Bir zamanların bilinen fındık reklâmının ima etiği ve kuşdili sözcükler aymazlığın son perdesi gibiydi. Her ne kadar “aganigi naganigi” olarak yazılmış da olsa çocukluğumuzun eğlenceli dilinde bu sözcüklerin doğrusunun “aganigi maganigi” olduğunu ve göndermenin ne olduğunu bilmeyen yok gibidir. Bununla kadının aşağılandığını söylemeye dahi gerek yoktur. Bu sözcüklerin doğru yazılım ve söylemindeki baş harflerle ortaya çıkan sözcük, yüzde 99’u Müslüman olan bir ülkenin değerleri ile yan yana nasıl gelebiliyor dersiniz?

Reklâmların ekonomiyi canlandırdığı, piyasaların hareketliliğini sağladığı, üretimi artırdığı gerçektir. Bu anlamda kapitalist üretim biçiminin olmazları arasında olduğunu kabul etmek gerekir. Ancak reklâmlar aracılığı ile gerekli gereksiz bir tüketimin yapıldığı ve toplumun hızla bir tüketim toplumuna dönüştürüldüğü de madalyonun diğer yüzündeki gerçektir.

Bütün bunlar göz önüne alındığında rahatlıkla söyleyebiliriz ki; o çok masum küçük karelerde bir yaşam anlayışı dayatılmakta. Kısa ve özlü söylemiyle reklâmlardaki kadında, kadınla ilgili düşüncelerimiz ile birlikte, o küçük karelerle yaşamımızı şekillendiren birçok mesaj saklı.

Hayatımız, hayata bakışımız gün geçtikçe daha çok bizim özgür irademizin bir ürünü olmaktan çıkıyor. Dünyaya ve hayata bakışımız, değerlerimizle ilişkilerimiz medya, reklâmlar ve diğer birçok Kitle İletişim Araçlarıyla her gün bizim dışımızda, bize rağmen şekillendirilmekte.

İnsanın insanla, insanın üretim aletleri ve tüketim nesneleri ile ilişkileri kendisi tarafından değil sistem tarafından ona uygun bir biçimde şekillendiriliyor.
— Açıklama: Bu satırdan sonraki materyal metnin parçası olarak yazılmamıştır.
/-- 41_clock_tree_init.md R137: from block reset, after an accepted CLK_INIT and any CTRL and ENV steps
and HOST reads that bring the initializer to PLL_ACTIVE, the trace is exactly the four CTRL writes in
their order with the three ENV events between them, the last before the command ends; in the default
layout the step-4 value is c | 2. The rule is the spec's own inference; the switch value of another
layout is the model's reading of the rule's literals (log 17). -/
def Obligations.TraceOfOneClkInit : Prop :=
  (∀ (cfg : Config) (h : Byte) (mul : BitVec 4) (mid : List Turn) (s1 s2 : State) (c cr : Word),
    cfg.wf = true →
    exec (.clkInit (cfg.codes.srcPll.setWidth 8) (cfg.codes.pllsrcHse.setWidth 8) mul)
      (State.ofReset cfg h) = .next s1 →
    (∀ t ∈ mid, quietTurn cfg t = true) → runTurns mid s1 = .next s2 → s2.fsm = .pllActive →
    c = compose cfg.layout (cfg.codes.pllsrcHse.setWidth 8) mul → cr = (RegFile.reset cfg h).cr →
    s2.trace =
      [ ⟨.ctrl, .cfgr, .write, c, c⟩,
        ⟨.ctrl, .cr, .set, cfg.hseonMask, cr ||| cfg.hseonMask⟩,
        ⟨.env, .cr, .status, 0#32, cr ||| cfg.hseonMask ||| cfg.hserdyMask⟩,
        ⟨.ctrl, .cr, .set, cfg.pllonMask, cr ||| cfg.hseonMask ||| cfg.hserdyMask ||| cfg.pllonMask⟩,
        ⟨.env, .cr, .status, 0#32,
          cr ||| cfg.hseonMask ||| cfg.hserdyMask ||| cfg.pllonMask ||| cfg.pllrdyMask⟩,
        ⟨.ctrl, .cfgr, .write, switchValue cfg c, switchValue cfg c⟩,
        ⟨.env, .cfgr, .status, 0#32,
          switchValue cfg c ||| placeField cfg.layout.cfgrSws cfg.codes.srcPll⟩ ]) ∧
  ∀ (hw pl : Bool) (mul : BitVec 4), switchValue (Config.default hw pl) (compose Layout.default 1#8 mul) =
    compose Layout.default 1#8 mul ||| 0x00000002#32

/-! ### The clock hardware -/

/-- HSE_START: its condition and its effect, and the bit it sets in the default layout
(41_clock_tree_init.md R130). That a turn without the condition passes unchanged is the model's choice
(log 3). -/
def Obligations.HseStartStep : Prop :=
  (∀ hw pl : Bool, (Config.default hw pl).hseonMask = 0x00010000#32 ∧
    (Config.default hw pl).hserdyMask = 0x00020000#32) ∧
  ∀ s : State,
    (s.cfg.hseWorks = true → s.hseon = true → s.hserdy = false → takeTurn (.env .hseStart) s =
      .next { s with
        reg := s.reg.set .cr (s.reg.cr ||| s.cfg.hserdyMask)
        trace := s.trace ++ [⟨.env, .cr, .status, 0#32, s.reg.cr ||| s.cfg.hserdyMask⟩] }) ∧
    (s.cfg.hseWorks = false ∨ s.hseon = false ∨ s.hserdy = true → takeTurn (.env .hseStart) s = .next s)

/-- PLL_LOCK: its condition and its effect, and in the default layout the bit it sets and the two PLL
input codes (41_clock_tree_init.md R131). That a turn without the condition passes unchanged is the
model's choice (log 3). -/
def Obligations.PllLockStep : Prop :=
  (∀ hw pl : Bool, (Config.default hw pl).pllonMask = 0x01000000#32 ∧
    (Config.default hw pl).pllrdyMask = 0x02000000#32) ∧
  ClockCodes.default.pllsrcHse = 1#1 ∧ ClockCodes.default.pllsrcHsiDiv2 = 0#1 ∧
  ∀ s : State, s.cfg.wf = true →
    (s.cfg.pllLocks = true → s.pllon = true → s.pllrdy = false →
      (s.pllsrc = s.cfg.codes.pllsrcHse → s.hserdy = true) →
      (s.pllsrc = s.cfg.codes.pllsrcHsiDiv2 → s.hsirdy = true) →
      takeTurn (.env .pllLock) s =
        .next { s with
          reg := s.reg.set .cr (s.reg.cr ||| s.cfg.pllrdyMask)
          trace := s.trace ++ [⟨.env, .cr, .status, 0#32, s.reg.cr ||| s.cfg.pllrdyMask⟩] }) ∧
    (s.cfg.pllLocks = false ∨ s.pllon = false ∨ s.pllrdy = true ∨
      (s.pllsrc = s.cfg.codes.pllsrcHse ∧ s.hserdy = false) ∨
      (s.pllsrc = s.cfg.codes.pllsrcHsiDiv2 ∧ s.hsirdy = false) →
      takeTurn (.env .pllLock) s = .next s)

/-- CLOCK_SWITCH: it waits for the selected source and copies SW into SWS (41_clock_tree_init.md R132,
R133). In the default layout SW is bits 1:0 and SWS bits 3:2, and the sources are 00, 01 and 10. That a
turn without the condition passes unchanged is the model's choice (log 3). -/
def Obligations.ClockSwitchStep : Prop :=
  (Layout.default.cfgrSw = 0 ∧ Layout.default.cfgrSws = 2) ∧
  (ClockCodes.default.srcHsi = 0b00#2 ∧ ClockCodes.default.srcHse = 0b01#2 ∧
    ClockCodes.default.srcPll = 0b10#2) ∧
  ∀ s : State, s.cfg.wf = true →
    ((s.sw = s.cfg.codes.srcHsi ∧ s.hsirdy = true) ∨ (s.sw = s.cfg.codes.srcHse ∧ s.hserdy = true) ∨
        (s.sw = s.cfg.codes.srcPll ∧ s.pllrdy = true) →
      s.sws ≠ s.sw →
      ∃ v : Word, takeTurn (.env .clockSwitch) s =
          .next { s with reg := s.reg.set .cfgr v, trace := s.trace ++ [⟨.env, .cfgr, .status, 0#32, v⟩] } ∧
        v.extractLsb' s.cfg.layout.cfgrSws 2 = s.reg.cfgr.extractLsb' s.cfg.layout.cfgrSw 2 ∧
        v &&& ~~~ s.cfg.swsMask = s.reg.cfgr &&& ~~~ s.cfg.swsMask) ∧
    (s.sws = s.sw ∨ (s.sw = s.cfg.codes.srcHsi ∧ s.hsirdy = false) ∨
        (s.sw = s.cfg.codes.srcHse ∧ s.hserdy = false) ∨ (s.sw = s.cfg.codes.srcPll ∧ s.pllrdy = false) →
      takeTurn (.env .clockSwitch) s = .next s)

/-- What the ENV steps share (41_clock_tree_init.md R140). Their conditions do not look at `faulted` or
`op`; an enabled one changes only RO bits of one register, appends exactly one STATUS event and leaves
everything else; and a ready bit once set stays set until block reset. The last clause is the spec's own
inference from R130 to R133, R101 and R103. -/
def Obligations.CommonPropertiesOfEnv : Prop :=
  (∀ (k : EnvKind) (s : State) (f : Bool) (o : Op),
    envEnabled k { s with faulted := f, op := o } = envEnabled k s) ∧
  (∀ (k : EnvKind) (s : State), s.cfg.wf = true → envEnabled k s = true →
    ∃ (r : Reg) (v : Word), takeTurn (.env k) s =
        .next { s with reg := s.reg.set r v, trace := s.trace ++ [⟨.env, r, .status, 0#32, v⟩] } ∧
      v &&& ~~~ s.cfg.ro r = s.reg.get r &&& ~~~ s.cfg.ro r ∧
      (k ≠ .clockSwitch → r = .cr ∧ s.reg.get r &&& v = s.reg.get r) ∧
      (k = .clockSwitch → r = .cfgr ∧ getField s.cfg.layout.cfgrSws 2 v = s.sw)) ∧
  (∀ (t : Turn) (s s' : State), s.cfg.wf = true → (∀ h, t ≠ .blockReset h) → takeTurn t s = .next s' →
    (s.hserdy = true → s'.hserdy = true) ∧ (s.pllrdy = true → s'.pllrdy = true))

/-! ### Peripheral gating and reset -/

/-- 42_peripheral_gating.md R160, PERIPH_ENABLE in an idle block: exactly the gating bit is set, by one
CTRL event, and the command is complete; an identifier out of range faults. -/
def Obligations.PeriphEnableSetsTheGatingBit : Prop :=
  ∀ (s : State) (id : Byte), s.cfg.wf = true → s.faulted = false → s.op = .idle →
    (∀ p, s.cfg.registry[id.toNat]? = some p → exec (.periphEnable id) s =
      .next { s with
        reg := s.reg.set p.domain.enableReg (s.reg.get p.domain.enableReg ||| (1#32 <<< p.line))
        trace := s.trace ++ [⟨.ctrl, p.domain.enableReg, .set, 1#32 <<< p.line,
          s.reg.get p.domain.enableReg ||| (1#32 <<< p.line)⟩] }) ∧
    (s.cfg.registry.length ≤ id.toNat → exec (.periphEnable id) s =
      .next { s with faulted := true, faultCode := 0x08#8,
                     faultCw := 0x00000009#32 ||| (id.setWidth 32 <<< 8), faultDw := id.setWidth 32 })
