-- ==== Sys2Proof/Laws/Turn.lean ====
section
/-! SUPPORT. Everything that one turn can do, said once: each effect with the conditions under which the
rules give it, and that every turn has one. Claims about steps are proved from `takeTurn_effect` instead
of unfolding the machine. -/

namespace Sys2Proof.Machine

/-- The effects of a turn taken in state `s`. -/
inductive TurnEffect (s : State) : Turn → State → Prop where
  | pass (t : Turn) (ht : ∀ h, t ≠ .blockReset h) : TurnEffect s t s
  | hostFault {cw dw : Word} (cwRec : Word) (f : Raised) (hf : s.faulted = false) :
      TurnEffect s (.host cw dw) (faultEntry cwRec f s)
  | read {cw dw : Word} (idx : Byte) (r : Reg) (hd : decode cw dw = .ok (.rd idx))
      (hr : regOfIndex s.cfg idx.toNat = some r) :
      TurnEffect s (.host cw dw) { s with rspData := s.reg.get r }
  | hostWrite {cw dw : Word} (idx : Byte) (r : Reg) (v : Word) (k : EventKind) (m : Word)
      (hd : (decode cw dw = .ok (.wr idx m) ∧ k = .write ∧ v = m) ∨
        (decode cw dw = .ok (.set idx m) ∧ k = .set ∧ v = s.reg.get r ||| m) ∨
        (decode cw dw = .ok (.clr idx m) ∧ k = .clear ∧ v = s.reg.get r &&& ~~~ m))
      (hr : regOfIndex s.cfg idx.toNat = some r) (hf : s.faulted = false)
      (hop : s.op = .idle) (hw : writeRefused s r v = false) :
      TurnEffect s (.host cw dw) (stored .host r v k m s)
  | clkInit {cw dw : Word} (src pllSrc : Byte) (mul : BitVec 4)
      (hd : decode cw dw = .ok (.clkInit src pllSrc mul)) (hf : s.faulted = false)
      (hop : s.op = .idle) (hq : clockRequestOk s.cfg src pllSrc = true) (hfsm : s.fsm = .internalClock)
      (hw : writeRefused s .cfgr (compose s.cfg.layout pllSrc mul) = false) :
      TurnEffect s (.host cw dw)
        { stored .ctrl .cfgr (compose s.cfg.layout pllSrc mul) .write (compose s.cfg.layout pllSrc mul) s with
          cfgLatch := compose s.cfg.layout pllSrc mul, op := .init, fsm := .cfgPrimed }
  | periphEnable {cw dw : Word} (id : Byte) (p : PeriphDesc) (hd : decode cw dw = .ok (.periphEnable id))
      (hp : s.cfg.registry[id.toNat]? = some p) (hf : s.faulted = false)
      (hop : s.op = .idle)
      (hw : writeRefused s p.domain.enableReg (s.reg.get p.domain.enableReg ||| bit p.line) = false) :
      TurnEffect s (.host cw dw) (stored .ctrl p.domain.enableReg
        (s.reg.get p.domain.enableReg ||| bit p.line) .set (bit p.line) s)
  | periphReset {cw dw : Word} (id : Byte) (p : PeriphDesc) (r : Reg)
      (hd : decode cw dw = .ok (.periphReset id)) (hp : s.cfg.registry[id.toNat]? = some p)
      (hr : p.domain.resetReg = some r) (hf : s.faulted = false) (hop : s.op = .idle)
      (hw : writeRefused s r (s.reg.get r ||| bit p.line) = false) :
      TurnEffect s (.host cw dw)
        { stored .ctrl r (s.reg.get r ||| bit p.line) .set (bit p.line) s with
          rstReg := r, rstMask := bit p.line, op := .resetClr }
  | prescaler {cw dw : Word} (code : Byte) (sel : PrescSel) (d : Word)
      (hd : decode cw dw = .ok (.prescalerSet code d)) (hsel : checkSel code = .ok sel)
      (hf : s.faulted = false) (hop : s.op = .idle) (hdiv : d &&& ~~~ s.cfg.prescMask sel = 0#32) :
      TurnEffect s (.host cw dw)
        { s with prescVal := (s.reg.cfgr &&& ~~~ s.cfg.prescMask sel) ||| d, op := .prescWr }
  | ctrlFault (f : Raised) (hf : s.faulted = false) (hb : ctrlBody s = .error f) :
      TurnEffect s .ctrl (faultEntry 0#32 f s)
  | enableOsc (hf : s.faulted = false) (hop : s.op = .init) (hfsm : s.fsm = .cfgPrimed)
      (hw : writeRefused s .cr (s.reg.cr ||| s.cfg.hseonMask) = false) :
      TurnEffect s .ctrl { stored .ctrl .cr (s.reg.cr ||| s.cfg.hseonMask) .set s.cfg.hseonMask s with
        fsm := .oscEnabling }
  | pollOsc (hf : s.faulted = false) (hop : s.op = .init) (hfsm : s.fsm = .oscEnabling)
      (hb : s.hserdy = true) : TurnEffect s .ctrl { s with fsm := .oscReady }
  | enablePll (hf : s.faulted = false) (hop : s.op = .init) (hfsm : s.fsm = .oscReady)
      (hw : writeRefused s .cr (s.reg.cr ||| s.cfg.pllonMask) = false) :
      TurnEffect s .ctrl { stored .ctrl .cr (s.reg.cr ||| s.cfg.pllonMask) .set s.cfg.pllonMask s with
        fsm := .pllEnabling }
  | pollPll (hf : s.faulted = false) (hop : s.op = .init) (hfsm : s.fsm = .pllEnabling)
      (hb : s.pllrdy = true) : TurnEffect s .ctrl { s with fsm := .pllReady }
  | switch (hf : s.faulted = false) (hop : s.op = .init) (hfsm : s.fsm = .pllReady)
      (hw : writeRefused s .cfgr (switchValue s.cfg s.cfgLatch) = false) :
      TurnEffect s .ctrl { stored .ctrl .cfgr (switchValue s.cfg s.cfgLatch) .write
        (switchValue s.cfg s.cfgLatch) s with fsm := .switching }
  | pollSwitch (hf : s.faulted = false) (hop : s.op = .init) (hfsm : s.fsm = .switching)
      (hb : s.sws = s.cfg.codes.srcPll) : TurnEffect s .ctrl { s with fsm := .pllActive, op := .idle }
  | resetClear (hf : s.faulted = false) (hop : s.op = .resetClr)
      (hw : writeRefused s s.rstReg (s.reg.get s.rstReg &&& ~~~ s.rstMask) = false) :
      TurnEffect s .ctrl { stored .ctrl s.rstReg (s.reg.get s.rstReg &&& ~~~ s.rstMask) .clear
        s.rstMask s with op := .idle }
  | prescWrite (hf : s.faulted = false) (hop : s.op = .prescWr)
      (hw : writeRefused s .cfgr s.prescVal = false) :
      TurnEffect s .ctrl { stored .ctrl .cfgr s.prescVal .write s.prescVal s with op := .idle }
  | env (k : EnvKind) (he : envEnabled k s = true) : TurnEffect s (.env k) (envEffect k s)
  | reset (h : Byte) : TurnEffect s (.blockReset h) (blockReset h s)

/-- A command other than RD: no effect, a fault, or its acceptance step in an idle block. -/
theorem accept_effect {cw : Word} {body : State → Result} {s s' : State} {t : Turn}
    (h : accept cw body s = .next s') (hpass : TurnEffect s t s)
    (hfault : ∀ w f, s.faulted = false → TurnEffect s t (faultEntry w f s))
    (hok : ∀ u, s.faulted = false → s.op = .idle → body s = .ok u → TurnEffect s t u) :
    TurnEffect s t s' := by
  rw [accept_eq] at h
  injection h with h
  subst h
  cases hf : s.faulted
  · by_cases hop : s.op = .idle
    · simp only [hop, ne_eq, not_true_eq_false, if_false, Bool.false_eq_true]
      cases hb : body s with
      | ok u => exact hok u hf hop hb
      | error f => exact hfault _ f hf
    · simp only [hop, ne_eq, not_false_eq_true, if_true, Bool.false_eq_true, if_false]
      exact hfault _ _ hf
  · simpa using hpass

theorem exec_effect {cw dw : Word} {i : Instr} {s s' : State} (hd : decode cw dw = .ok i)
    (h : exec i s = .next s') : TurnEffect s (.host cw dw) s' := by
  have hpass : TurnEffect s (.host cw dw) s := .pass _ nofun
  have hfault : ∀ w f, s.faulted = false → TurnEffect s (.host cw dw) (faultEntry w f s) :=
    fun w f hf => .hostFault w f hf
  cases i with
  | rd idx =>
    simp only [exec, execRd, acceptRead] at h
    have hbody : ∀ u, readBody idx s = .ok u → TurnEffect s (.host cw dw) u := by
      intro u hu
      simp only [readBody] at hu
      split at hu
      · cases hu
      · cases hu
        exact .read idx _ hd (checkReg_ok.1 ‹_›)
    split at h
    · split at h
      · cases h; exact hbody _ ‹_›
      · cases h; exact hpass
    · injection h with h
      subst h
      cases hb : readBody idx s with
      | ok u => exact hbody u hb
      | error f => exact hfault _ f (by simp_all)
  | wr idx v =>
    simp only [exec, execWr] at h
    refine accept_effect h hpass hfault fun u hf hop hu => ?_
    simp only [writeBody] at hu
    split at hu
    · cases hu
    · obtain ⟨hw, rfl⟩ := busWrite_ok hu
      exact .hostWrite idx _ _ _ _ (.inl ⟨hd, rfl, rfl⟩) (checkReg_ok.1 ‹_›) hf hop hw
  | set idx m =>
    simp only [exec, execSet] at h
    refine accept_effect h hpass hfault fun u hf hop hu => ?_
    simp only [setBody, busSet] at hu
    split at hu
    · cases hu
    · obtain ⟨hw, rfl⟩ := busWrite_ok hu
      exact .hostWrite idx _ _ _ _ (.inr (.inl ⟨hd, rfl, rfl⟩)) (checkReg_ok.1 ‹_›) hf hop hw
  | clr idx m =>
    simp only [exec, execClr] at h
    refine accept_effect h hpass hfault fun u hf hop hu => ?_
    simp only [clearBody, busClear] at hu
    split at hu
    · cases hu
    · obtain ⟨hw, rfl⟩ := busWrite_ok hu
      exact .hostWrite idx _ _ _ _ (.inr (.inr ⟨hd, rfl, rfl⟩)) (checkReg_ok.1 ‹_›) hf hop hw
  | clkInit src pllSrc mul =>
    simp only [exec, execClkInit] at h
    refine accept_effect h hpass hfault fun u hf hop hu => ?_
    simp only [clkInitBody] at hu
    split at hu
    · cases hu
    · split at hu
      · cases hu
      · split at hu
        · cases hu
        · rename_i hq hfsm _ t hb
          obtain ⟨hw, rfl⟩ := busWrite_ok hb
          cases hu
          exact .clkInit src pllSrc mul hd hf hop (by simpa using hq) (by simpa using hfsm) hw
  | periphEnable id =>
    simp only [exec, execPeriphEnable] at h
    refine accept_effect h hpass hfault fun u hf hop hu => ?_
    simp only [periphEnableBody, busSet] at hu
    split at hu
    · cases hu
    · obtain ⟨hw, rfl⟩ := busWrite_ok hu
      exact .periphEnable id _ hd (lookup_ok.1 ‹_›) hf hop hw
  | periphReset id =>
    simp only [exec, execPeriphReset] at h
    refine accept_effect h hpass hfault fun u hf hop hu => ?_
    simp only [periphResetBody, busSet] at hu
    split at hu
    · cases hu
    · split at hu
      · cases hu
      · split at hu
        · cases hu
        · rename_i hl _ r hr _ t hb
          obtain ⟨hw, rfl⟩ := busWrite_ok hb
          cases hu
          exact .periphReset id _ r hd (lookup_ok.1 hl) hr hf hop hw
  | prescalerSet sel d =>
    simp only [exec, execPrescalerSet] at h
    refine accept_effect h hpass hfault fun u hf hop hu => ?_
    simp only [prescalerBody] at hu
    split at hu
    · cases hu
    · split at hu
      · cases hu
      · cases hu
        exact .prescaler sel _ d hd ‹_› hf hop (not_not.1 ‹¬_›)

theorem ctrlInit_effect {s u : State} (hf : s.faulted = false) (hop : s.op = .init)
    (h : ctrlInit s = .ok u) : TurnEffect s .ctrl u := by
  unfold ctrlInit at h
  split at h
  · cases h; exact .pass _ nofun
  · simp only [initEnableOsc, busSet] at h
    split at h
    · cases h
    · obtain ⟨hw, rfl⟩ := busWrite_ok ‹_›
      cases h
      exact .enableOsc hf hop ‹_› hw
  · simp only [initPollOsc] at h
    split at h <;> cases h
    · exact .pollOsc hf hop ‹_› ‹_›
    · exact .pass _ nofun
  · simp only [initEnablePll, busSet] at h
    split at h
    · cases h
    · obtain ⟨hw, rfl⟩ := busWrite_ok ‹_›
      cases h
      exact .enablePll hf hop ‹_› hw
  · simp only [initPollPll] at h
    split at h <;> cases h
    · exact .pollPll hf hop ‹_› ‹_›
    · exact .pass _ nofun
  · simp only [initSwitch] at h
    split at h
    · cases h
    · obtain ⟨hw, rfl⟩ := busWrite_ok ‹_›
      cases h
      exact .switch hf hop ‹_› hw
  · simp only [initPollSwitch] at h
    split at h <;> cases h
    · exact .pollSwitch hf hop ‹_› ‹_›
    · exact .pass _ nofun
  · cases h; exact .pass _ nofun

theorem ctrlTurn_effect (s : State) : TurnEffect s .ctrl (ctrlTurn s) := by
  unfold ctrlTurn
  split
  · rename_i he
    have hf : s.faulted = false := by
      simp only [ctrlEnabled, Bool.and_eq_true, Bool.not_eq_true'] at he
      exact he.1
    cases hb : ctrlBody s with
    | error f => exact .ctrlFault f hf hb
    | ok u =>
      simp only [settle]
      unfold ctrlBody at hb
      split at hb
      · cases hb; exact .pass _ nofun
      · exact ctrlInit_effect hf ‹_› hb
      · simp only [ctrlResetClear, busClear] at hb
        split at hb
        · cases hb
        · obtain ⟨hw, rfl⟩ := busWrite_ok ‹_›
          cases hb
          exact .resetClear hf ‹_› hw
      · simp only [ctrlPrescalerWrite] at hb
        split at hb
        · cases hb
        · obtain ⟨hw, rfl⟩ := busWrite_ok ‹_›
          cases hb
          exact .prescWrite hf ‹_› hw
  · exact .pass _ nofun

theorem hostIssue_effect {cw dw : Word} {s s' : State} (h : hostIssue cw dw s = .next s') :
    TurnEffect s (.host cw dw) s' := by
  unfold hostIssue at h
  split at h
  · exact exec_effect ‹_› h
  · injection h with h
    subst h
    unfold rejectIllegal
    split
    · exact .pass _ nofun
    · exact .hostFault _ _ (by simp_all)

/-- Every turn has one of the listed effects. -/
theorem takeTurn_effect {t : Turn} {s s' : State} (h : takeTurn t s = .next s') : TurnEffect s t s' := by
  cases t with
  | host cw dw => exact hostIssue_effect h
  | ctrl =>
    simp only [takeTurn, Host.Outcome.next.injEq] at h
    exact h ▸ ctrlTurn_effect s
  | env k =>
    simp only [takeTurn, Host.Outcome.next.injEq] at h
    subst h
    unfold envTurn
    split
    · exact .env k ‹_›
    · exact .pass _ nofun
  | blockReset hsical0 =>
    simp only [takeTurn, Host.Outcome.next.injEq] at h
    exact h ▸ .reset hsical0

theorem exec_next (i : Instr) (s : State) : ∃ s', exec i s = .next s' := by
  cases i with
  | rd idx =>
    simp only [exec, execRd, acceptRead]
    split
    · split <;> exact ⟨_, rfl⟩
    · exact ⟨_, rfl⟩
  | wr idx v => exact ⟨_, accept_eq _ _ _⟩
  | set idx m => exact ⟨_, accept_eq _ _ _⟩
  | clr idx m => exact ⟨_, accept_eq _ _ _⟩
  | clkInit src pllSrc mul => exact ⟨_, accept_eq _ _ _⟩
  | periphEnable id => exact ⟨_, accept_eq _ _ _⟩
  | periphReset id => exact ⟨_, accept_eq _ _ _⟩
  | prescalerSet sel d => exact ⟨_, accept_eq _ _ _⟩

/-- No turn stops the machine. -/
theorem takeTurn_next (t : Turn) (s : State) : ∃ s', takeTurn t s = .next s' := by
  cases t with
  | host cw dw =>
    simp only [takeTurn, hostIssue]
    split
    · exact exec_next _ _
    · exact ⟨_, rfl⟩
  | ctrl => exact ⟨_, rfl⟩
  | env k => exact ⟨_, rfl⟩
  | blockReset h => exact ⟨_, rfl⟩

end Sys2Proof.Machine
end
Bu da son tahlilde insanın bireysel özgürlüğünün sınırlandırılması anlamına geliyor.

Bir yandan bireysel özgürlüklerden söz edilirken diğer yandan insanın özgürlüklerini sınırlandıran bir sistemin paradoksunu yaşıyoruz…

Ve bu paradoksun büyümesinde reklâmların payı hiç de küçümsenecek gibi değil.